Ларка смотрит на Сухарева.
— Папа — говнюк! — возвещает она.
Светка заливисто хохочет. Возможно, он стареет в этот момент на несколько лет, потом оставляет свой стаканчик на скамейке и уходит, забыв попрощаться.
— Вячеслав Юрьевич?
Сухарева деликатно тронули за руку, и он, вздрогнув, медленно, как кит, всплыл сознанием из воспоминаний.
— Да?
Женщина, наклонившаяся к нему, улыбнулась. Строгий костюм, назойливая брошка с камешком на отвороте.
— Вам придется подождать еще минут десять.
— Хорошо, — сказал Сухарев.
— Марфа Степановна просит прощения.
— Ничего. Я понимаю.
Женщина еще раз улыбнулась и ушла за стойку. Сухарев пошевелился в кресле, в очередной раз оглядывая помещение. Горели настенные светильники, но свет их был приглушен, томен, и вкупе с темно-синими переливчатыми обоями будоражил воображение, создавал ощущение причастности к чему-то тайному, запретному и нужный настрой. Что творилось, что творится, что прахом пойдет…
Слышались шорохи и скрипы, от стойки периодически наплывал сладковатый дымок ароматических палочек. Просторный затененный коридор, разделенный прозрачными занавесками, от дверей по ковровой дорожке уходил прямо в смертельно-алый, беспокоящий прямоугольник стены. Там прятался незаметный поворот, но казалось, будто это тупик, расстрельная, жуткая, приготовленная для посетителя сцена. Ну-ка, повернитесь к нам затылком, гражданин! Смотрите прямо перед собой!
Оглушительно тикали часы.
В нише помимо кресла с Сухаревым прятались низкий журнальный столик и кожаный диван. У стены напротив стояло пять простых стульев. Даже гипотетическая очередь к Марфе Степановне, исходя из предметов мебели, видимо, никогда не превышала десяти человек. Ну, разве что, кто-то, придя не по записи, согласился бы провести время ожидания на ногах.

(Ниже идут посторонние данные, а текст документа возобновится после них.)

/-- ctx.end written (R129, R271, R277): the context's bundles stop, its jobs fail, and what it holds is released. -/
def State.endCtx (s : State) (i : Word) : State :=
  let c := i.setWidth 12
  if 4096 ≤ i.toNat ∨ !(s.ctx c).live then s
  else
    let s := s.preemptContext c
    let gone := s.saved.filter fun h => decide (h.ctx = c)
    let s := s.dropTransfers true gone
    let bundles := s.loom.bundles.filter fun b => decide (b.ctx = c)
    let s := { s with
      saved := s.saved.filter fun h => decide (h.ctx ≠ c)
      loom := { s.loom with bundles := s.loom.bundles.filter fun b => decide (b.ctx ≠ c) }
      agenda := s.agenda.filter fun d => match d with
        | .preEmptionComplete q j k => !bundles.any fun b => decide (b.qcb = q) && decide (b.job = j) && decide (b.index = k)
        | .bundleEnded q j k => !bundles.any fun b => decide (b.qcb = q) && decide (b.job = j) && decide (b.index = k)
        | .tileFill k _ _ _ => decide (k ≠ c)
        | _ => true
      barriers := s.barriers.filter fun p => decide (p.1.ctx ≠ c)
      oruIn := s.oruIn.filter fun m => decide (m.ctx ≠ c)
      windows := s.windows.filter fun w => decide (w.ctx ≠ c) }
    let s := bundles.foldl (fun s b => b.cores.foldl (fun s k => s.settleCore (4 * b.quad + k)) s) s
    let js := s.loom.jobs.filter fun j => j.open && decide (s.qctx j.qcb = c)
    let s := js.foldl (fun s j => s.fail j.qcb j.id 5) s
    ((s.dropEnded.onPkg fun p => { p with
      tileCache := p.tileCache.filter fun l => decide (l.tile.ctx ≠ c)
      tlb := p.tlb.filter fun t => decide (t.ctx ≠ c) }).forgetTiles fun t => decide (t.ctx = c)).onCtx c
      fun _ => Ctx.none

/-- A tenant descriptor is valid (R272). -/
def tenantValid (bs : List Byte) : Bool :=
  let w := dword bs
  decide (bits (w 0x10) 63 16 = 0) && decide (bits (w 0x18) 15 0 ≠ 0) && decide (bits (w 0x18) 63 32 = 0) &&
    decide (bits (w 0x20) 7 0 = 0) && decide (w 0x30 ≤ 4096)

/-- A valid descriptor loaded for a tenant and measured (R272, R282). -/
def State.setTenant (s : State) (t : Nat) (bs : List Byte) : State :=
  let w := fun k => BitVec.ofNat 64 (dword bs k)
  let s := s.onTenant t fun x => { x with
    loaded := true
    quads := BitVec.ofNat 144 (ofBytes (bs.take 18))
    ways := (w 0x18).setWidth 16
    pod := BitVec.ofNat 16 ((w 0x18).toNat / 2 ^ 16)
    fmask := w 0x20
    kquota := w 0x28
    iquota := w 0x30
    key := w 0x38 }
  s.onPkg fun p => { p with attPkg := attExtend p.attPkg bs }

/-- tenant.desc written (R272). -/
def State.loadTenant (s : State) (i v : Word) (k : State → Res) : Res :=
  if 16 ≤ i.toNat then k s
  else match s.bytesFor v.toNat 64 with
    | .error e => s.stopWith (rangePages [(v.toNat, 64)]) 0 e
    | .ok (bs, t) => if tenantValid bs then k (t.setTenant i.toNat bs) else t.denied

/-- A grant's value: bit 12 valid, bits [11:0] the context (R277). -/
def grantWord (v : Word) : BitVec 13 := if v.getLsbD 12 then v.setWidth 13 else 0

/-- shuttle.grant written (R115, R277): the channel starts at 0. -/
def State.grantShuttle (s : State) (i v : Word) : State :=
  if 32 ≤ i.toNat then s
  else s.onChannel i.toNat fun _ => ⟨if v.getLsbD 12 then some (v.setWidth 12) else none, 0, [], []⟩

/-- coll.grant written (R277). -/
def State.grantGroup (s : State) (i v : Word) : State :=
  if 1024 ≤ i.toNat then s
  else s.onPkg fun p => { p with coll := Sparse.set (fun _ => 0) p.coll i.toNat (grantWord v) }

/-- uec.bind written (R277, R284). -/
def State.bindEndpoint (s : State) (i v : Word) : State :=
  if 4096 ≤ i.toNat then s
  else s.onPkg fun p => { p with uec := Sparse.set (fun _ => 0) p.uec i.toNat (grantWord v) }

/-! Loading (R280, R281, R288, R296). -/

/-- An image entry of a fat code object (R280). -/
structure ObjectEntry where
  index : Nat
  advice : Bool
  rank : Nat
  rev : Nat
  req : Nat
  off : Nat
  size : Nat
  textOff : Nat
  textSize : Nat
  sig : Nat
  chip : Nat
  valid : Bool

Сухарев был рад, что оказался вторым по счету.
Случай у его предшественника, видимо, был сложный, и сеанс его продлевался уже третий раз. Впрочем, деньги уже были внесены в кассу, чек пробит, а Сухарев никуда не торопился.
Как было. Ларке — семь.
Первое сентября. Светка упросила Сухарева прибыть на школьную линейку. Ты же отец! Твоя дочь в первый раз пойдет в школу! Вот и поучаствуй в ее жизни. Ты же хочешь наладить с ней контакт? Или не хочешь? Пусть девочка увидит тебя на линейке. Пусть знает, что тебе тоже важно побыть с ней рядом в такой день.
Сухарев не испытывает энтузиазма. Наоборот, он думает, что ничего хорошего из этой затеи не выйдет. Только упустить случая увидеть Ларку не может.
Первые классы стоят у широкого крыльца. Родители с телефонами и фотоаппаратами тесно расположились с краю. Пять учителей хлипким кордоном защищают центральный вход. Мимо них проскальзывают ученики старших классов.
Небо синее. Асфальт выметен, желто-коричневые кучи осенних листьев громоздятся в отдалении. На ветках растущей у крыльца липы расселись сороки. Внимательные сороки очень хорошо ему запомнились.
— Дорогие дети! — говорит завуч, раскрыв папку. — Сегодня вы вступите в храм знаний. Сегодня начнется ваша новая, сознательная жизнь.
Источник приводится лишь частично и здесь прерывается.